● **Try it**:
What is the number of lines in the listing that contain "Machine"? Give that number only.

● **Working data**:
• • • • •
-- ==== Sys2Proof/Machine/Aes.lean ====
section
/-!
DEFINITION. The ciphers that the manual uses by name: AES with keys of 256 bits (FIPS 197), AES-XTS over lines of 128 bytes
(R97, IEEE 1619), and the key wrap KW (R396, NIST SP 800-38F). A byte is a number below 256 here.
-/
namespace Sys2Proof.Machine

/-! ### AES-256 -/

/-- The S-box, byte k of this number for the byte k, and its inverse. -/
def aesBox : Nat :=
  0x16bb54b00f2d99416842e6bf0d89a18cdf2855cee9871e9b948ed9691198f8e19e1dc186b95735610ef6034866b53e708a8bbd4b1f74dde8c6b4a61c2e2578ba08ae7a65eaf4566ca94ed58d6d37c8e779e4959162acd3c25c2406490a3a32e0db0b5ede14b8ee4688902a22dc4f816073195d643d7ea7c41744975fec130ccdd2f3ff1021dab6bcf5389d928f40a351a89f3c507f02f94585334d43fbaaefd0cf584c4a39becb6a5bb1fc20ed00d153842fe329b3d63b52a05a6e1b1a2c830975b227ebe28012079a059618c323c7041531d871f1e5a534ccf73f362693fdb7c072a49cafa2d4adf04759fa7dc982ca76abd7fe2b670130c56f6bf27b777c63
def aesBoxBack : Nat :=
  0x7d0c2155631469e126d677ba7e042b17619953833cbbebc8b0f52aae4d3be0a0ef9cc9939f7ae52d0d4ab519a97f51605fec8027591012b131c7078833a8dd1ff45acd78fec0db9a2079d2c64b3e56fc1bbe18aa0e62b76f89c5291d711af1476edf751ce837f9e28535ade72274ac9673e6b4f0cecff297eadc674f4111913a6b8a130103bdafc1020f3fca8f1e2cd00645b3b80558e4f70ad3bc8c00abd890849d8da75746155edab9edfd5048706c92b6655dcc5ca4d41698688664f6f87225d18b6d49a25b76b224d92866a12e084ec3fa420b954cee3d23c2a632947b54cbe9dec444438e3487ff2f9b8239e37cfbd7f3819ea340bf38a53630d56a0952
def boxAt (box x : Nat) : Nat := box / 256 ^ x % 256

/-- Doubling and multiplication in the field of AES. -/
def aesTwice (x : Nat) : Nat := if x < 128 then 2 * x else Nat.xor (2 * x) 0x11B
def aesTimes (c x : Nat) : Nat :=
  let d := aesTwice x
  let q := aesTwice d
  let o := aesTwice q
  Nat.xor (Nat.xor (if bit c 0 then x else 0) (if bit c 1 then d else 0)) (Nat.xor (if bit c 2 then q else 0) (if bit c 3 then o else 0))

def xorBytes (a b : List Nat) : List Nat := List.zipWith Nat.xor a b

/-- ShiftRows and its inverse, on sixteen bytes in column order. -/
def shiftRows (b : List Nat) : List Nat := (List.range 16).map fun k => b.getD ((k + 4 * (k % 4)) % 16) 0
def shiftRowsBack (b : List Nat) : List Nat := (List.range 16).map fun k => b.getD ((k + 12 * (k % 4)) % 16) 0
/-- MixColumns with the coefficients of its first row. -/
def mixColumns (m b : List Nat) : List Nat :=
  (List.range 16).map fun k => (List.range 4).foldl
    (fun a j => Nat.xor a (aesTimes (m.getD ((j + 4 - k % 4) % 4) 0) (b.getD (k / 4 * 4 + j) 0))) 0

/-- The next word of the key schedule, from the last eight words, newest first. -/
def nextKeyWord (n rcon : Nat) (ws : List (List Nat)) : List Nat :=
  let last := ws.headD []
  let mixed :=
    if n % 8 = 0 then xorBytes (((last.drop 1) ++ last.take 1).map (boxAt aesBox)) [rcon, 0, 0, 0]
    else if n % 8 = 4 then last.map (boxAt aesBox)
    else last
  xorBytes mixed (ws.getD 7 [])
def keyWords : Nat → Nat → Nat → List (List Nat) → List (List Nat)
  | 0, _, _, ws => ws
  | k + 1, n, rcon, ws =>
    keyWords k (n + 1) (if n % 8 = 0 then aesTwice rcon else rcon) (nextKeyWord n rcon ws :: ws)
/-- The fifteen round keys of a key of 32 bytes. -/
def roundKeys (key : List Nat) : List (List Nat) :=
  let ws := (keyWords 52 8 1 ((List.range 8).map fun k => (key.drop (4 * (7 - k))).take 4)).reverse
  (List.range 15).map fun r => ((ws.drop (4 * r)).take 4).flatten

/-- One block of sixteen bytes enciphered under round keys, and deciphered. -/
def aesBlock (ks : List (List Nat)) (b : List Nat) : List Nat :=
  let rounds := ((ks.drop 1).take 13).foldl
    (fun b k => xorBytes (mixColumns [2, 3, 1, 1] (shiftRows (b.map (boxAt aesBox)))) k) (xorBytes b (ks.getD 0 []))
  xorBytes (shiftRows (rounds.map (boxAt aesBox))) (ks.getD 14 [])
def aesBlockBack (ks : List (List Nat)) (b : List Nat) : List Nat :=
  let rounds := ((ks.drop 1).take 13).reverse.foldl
    (fun b k => mixColumns [14, 11, 13, 9] (xorBytes ((shiftRowsBack b).map (boxAt aesBoxBack)) k)) (xorBytes b (ks.getD 14 []))
  xorBytes ((shiftRowsBack rounds).map (boxAt aesBoxBack)) (ks.getD 0 [])

/-! ### XTS over a line (R97) -/

/-- The bytes of a number, low byte first, and back. -/
def octets (n x : Nat) : List Nat := (List.range n).map fun k => x / 256 ^ k % 256
def ofOctets (l : List Nat) : Nat := l.foldr (fun b n => b + 256 * n) 0
/-- The next tweak: times α in the field of 128 bits. -/
def nextTweak (t : Nat) : Nat := if t < 2 ^ 127 then 2 * t else Nat.xor (2 * t - 2 ^ 128) 0x87

/-- The blocks of a line, each under its tweak. -/
def xtsBlocks (f : List Nat → List Nat) : Nat → Nat → List Nat → List Nat
  | 0, _, _ => []
  | k + 1, t, b => xorBytes (f (xorBytes (b.take 16) (octets 16 t))) (octets 16 t) ++ xtsBlocks f k (nextTweak t) (b.drop 16)
/-- The first tweak of a line: its number, enciphered under the second key. -/
def firstTweak (key : BitVec 512) (line : Nat) : Nat :=
  ofOctets (aesBlock (roundKeys ((octets 64 key.toNat).drop 32)) (octets 16 line))
/-- A line as HBM4E holds it under a key pair, and the line that HBM4E's bytes stand for. -/
def sealBytes (key : BitVec 512) (line : Nat) (l : List Byte) : List Byte :=
  (xtsBlocks (aesBlock (roundKeys ((octets 64 key.toNat).take 32))) 8 (firstTweak key line) (l.map (·.toNat))).map (BitVec.ofNat 8)
def openBytes (key : BitVec 512) (line : Nat) (l : List Byte) : List Byte :=
  (xtsBlocks (aesBlockBack (roundKeys ((octets 64 key.toNat).take 32))) 8 (firstTweak key line) (l.map (·.toNat))).map (BitVec.ofNat 8)

/-! ### Key wrap (R396) -/

/-- One step of KW: the integrity register and the semiblocks, of which the first is the step's. -/
def wrapStep (ks : List (List Nat)) (n : Nat) (a : List Nat) (r : List Nat) : List Nat × List Nat :=
  let b := aesBlock ks (a ++ r)
  (xorBytes (b.take 8) (octets 8 n).reverse, b.drop 8)
/-- Six rounds over eight semiblocks: steps n + 1, n + 2, …, of which k are left. -/
def wrapSteps (ks : List (List Nat)) : Nat → Nat → List Nat → List (List Nat) → List Nat × List (List Nat)
  | 0, _, a, rs => (a, rs)
  | k + 1, n, a, rs =>
    let x := wrapStep ks (n + 1) a (rs.headD [])
    wrapSteps ks k (n + 1) x.1 (rs.drop 1 ++ [x.2])
/-- KW of a key pair of 64 bytes: 72 bytes. -/
def keyWrap (kek : BitVec 256) (key : BitVec 512) : List Byte :=
  let l := octets 64 key.toNat
  let x := wrapSteps (roundKeys (octets 32 kek.toNat)) 48 0 (List.replicate 8 0xA6)
    ((List.range 8).map fun k => (l.drop (8 * k)).take 8)
  (x.1 ++ x.2.flatten).map (BitVec.ofNat 8)

end Sys2Proof.Machine
end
• • • • •
● **Solved problem**:
3